▶ [AIM OF THE TASK]
The reply should be an exact transcription of every record.
(Beginning of TASK INPUTS)
-- ==== Sys2Proof/Laws/State.lean ====
section
/-! SUPPORT. What each update of one part of the state leaves alone (every other field), and what a read of the part
gives after it. -/

namespace Sys2Proof.Machine

@[simp] theorem State.setHostPort_rest (s : State) (h : Nat) (p : HostPort) :
    (s.setHostPort h p).now = s.now ∧ (s.setHostPort h p).free = s.free ∧ (s.setHostPort h p).pending = s.pending ∧ (s.setHostPort h p).dev = s.dev ∧
    (s.setHostPort h p).units = s.units ∧ (s.setHostPort h p).dom = s.dom ∧ (s.setHostPort h p).lant = s.lant ∧ (s.setHostPort h p).ports = s.ports ∧
    (s.setHostPort h p).eli = s.eli ∧ (s.setHostPort h p).pkts = s.pkts ∧ (s.setHostPort h p).nextPkt = s.nextPkt ∧ (s.setHostPort h p).parse = s.parse ∧
    (s.setHostPort h p).tables = s.tables ∧ (s.setHostPort h p).assoc = s.assoc ∧ (s.setHostPort h p).eng = s.eng ∧ (s.setHostPort h p).scout = s.scout ∧
    (s.setHostPort h p).act = s.act ∧ (s.setHostPort h p).buf = s.buf ∧ (s.setHostPort h p).tm = s.tm ∧ (s.setHostPort h p).pol = s.pol ∧
    (s.setHostPort h p).fab = s.fab ∧ (s.setHostPort h p).cipher = s.cipher ∧ (s.setHostPort h p).pon = s.pon ∧ (s.setHostPort h p).dram = s.dram ∧
    (s.setHostPort h p).fw = s.fw ∧ (s.setHostPort h p).time = s.time :=
  by and_intros <;> rfl
@[simp] theorem State.setHostPort_same (s : State) (h : Nat) (p : HostPort) : (s.setHostPort h p).hostPort h = p := look_put_same _ _ _ _
theorem State.setHostPort_hostPort (s : State) (h : Nat) (p : HostPort) (j : Nat) : (s.setHostPort h p).hostPort j = if j = h then p else s.hostPort j := look_put _ _ _ _ _

@[simp] theorem State.setRing_rest (s : State) (h r : Nat) (g : Ring) :
    (s.setRing h r g).now = s.now ∧ (s.setRing h r g).free = s.free ∧ (s.setRing h r g).pending = s.pending ∧ (s.setRing h r g).dev = s.dev ∧
    (s.setRing h r g).units = s.units ∧ (s.setRing h r g).dom = s.dom ∧ (s.setRing h r g).lant = s.lant ∧ (s.setRing h r g).ports = s.ports ∧
    (s.setRing h r g).eli = s.eli ∧ (s.setRing h r g).pkts = s.pkts ∧ (s.setRing h r g).nextPkt = s.nextPkt ∧ (s.setRing h r g).parse = s.parse ∧
    (s.setRing h r g).tables = s.tables ∧ (s.setRing h r g).assoc = s.assoc ∧ (s.setRing h r g).eng = s.eng ∧ (s.setRing h r g).scout = s.scout ∧
    (s.setRing h r g).act = s.act ∧ (s.setRing h r g).buf = s.buf ∧ (s.setRing h r g).tm = s.tm ∧ (s.setRing h r g).pol = s.pol ∧
    (s.setRing h r g).fab = s.fab ∧ (s.setRing h r g).cipher = s.cipher ∧ (s.setRing h r g).pon = s.pon ∧ (s.setRing h r g).dram = s.dram ∧
    (s.setRing h r g).fw = s.fw ∧ (s.setRing h r g).time = s.time :=
  by and_intros <;> rfl
@[simp] theorem State.setRing_same (s : State) (h r : Nat) (g : Ring) : (s.setRing h r g).ring h r = g := look_put_same _ _ _ _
(End of TASK INPUTS)
▶ [RESPONSE TO THIS EXERCISE]
-- ==== Sys2Proof/Laws/State.lean ====
section
/-! SUPPORT. What each update of one part of the state leaves alone (every other field), and what a read of the part
gives after it. -/

namespace Sys2Proof.Machine

@[simp] theorem State.setHostPort_rest (s : State) (h : Nat) (p : HostPort) :
    (s.setHostPort h p).now = s.now ∧ (s.setHostPort h p).free = s.free ∧ (s.setHostPort h p).pending = s.pending ∧ (s.setHostPort h p).dev = s.dev ∧
    (s.setHostPort h p).units = s.units ∧ (s.setHostPort h p).dom = s.dom ∧ (s.setHostPort h p).lant = s.lant ∧ (s.setHostPort h p).ports = s.ports ∧
    (s.setHostPort h p).eli = s.eli ∧ (s.setHostPort h p).pkts = s.pkts ∧ (s.setHostPort h p).nextPkt = s.nextPkt ∧ (s.setHostPort h p).parse = s.parse ∧
    (s.setHostPort h p).tables = s.tables ∧ (s.setHostPort h p).assoc = s.assoc ∧ (s.setHostPort h p).eng = s.eng ∧ (s.setHostPort h p).scout = s.scout ∧
    (s.setHostPort h p).act = s.act ∧ (s.setHostPort h p).buf = s.buf ∧ (s.setHostPort h p).tm = s.tm ∧ (s.setHostPort h p).pol = s.pol ∧
    (s.setHostPort h p).fab = s.fab ∧ (s.setHostPort h p).cipher = s.cipher ∧ (s.setHostPort h p).pon = s.pon ∧ (s.setHostPort h p).dram = s.dram ∧
    (s.setHostPort h p).fw = s.fw ∧ (s.setHostPort h p).time = s.time :=
  by and_intros <;> rfl
@[simp] theorem State.setHostPort_same (s : State) (h : Nat) (p : HostPort) : (s.setHostPort h p).hostPort h = p := look_put_same _ _ _ _
theorem State.setHostPort_hostPort (s : State) (h : Nat) (p : HostPort) (j : Nat) : (s.setHostPort h p).hostPort j = if j = h then p else s.hostPort j := look_put _ _ _ _ _

@[simp] theorem State.setRing_rest (s : State) (h r : Nat) (g : Ring) :
    (s.setRing h r g).now = s.now ∧ (s.setRing h r g).free = s.free ∧ (s.setRing h r g).pending = s.pending ∧ (s.setRing h r g).dev = s.dev ∧
    (s.setRing h r g).units = s.units ∧ (s.setRing h r g).dom = s.dom ∧ (s.setRing h r g).lant = s.lant ∧ (s.setRing h r g).ports = s.ports ∧
    (s.setRing h r g).eli = s.eli ∧ (s.setRing h r g).pkts = s.pkts ∧ (s.setRing h r g).nextPkt = s.nextPkt ∧ (s.setRing h r g).parse = s.parse ∧
    (s.setRing h r g).tables = s.tables ∧ (s.setRing h r g).assoc = s.assoc ∧ (s.setRing h r g).eng = s.eng ∧ (s.setRing h r g).scout = s.scout ∧
    (s.setRing h r g).act = s.act ∧ (s.setRing h r g).buf = s.buf ∧ (s.setRing h r g).tm = s.tm ∧ (s.setRing h r g).pol = s.pol ∧
    (s.setRing h r g).fab = s.fab ∧ (s.setRing h r g).cipher = s.cipher ∧ (s.setRing h r g).pon = s.pon ∧ (s.setRing h r g).dram = s.dram ∧
    (s.setRing h r g).fw = s.fw ∧ (s.setRing h r g).time = s.time :=
  by and_intros <;> rfl
@[simp] theorem State.setRing_same (s : State) (h r : Nat) (g : Ring) : (s.setRing h r g).ring h r = g := look_put_same _ _ _ _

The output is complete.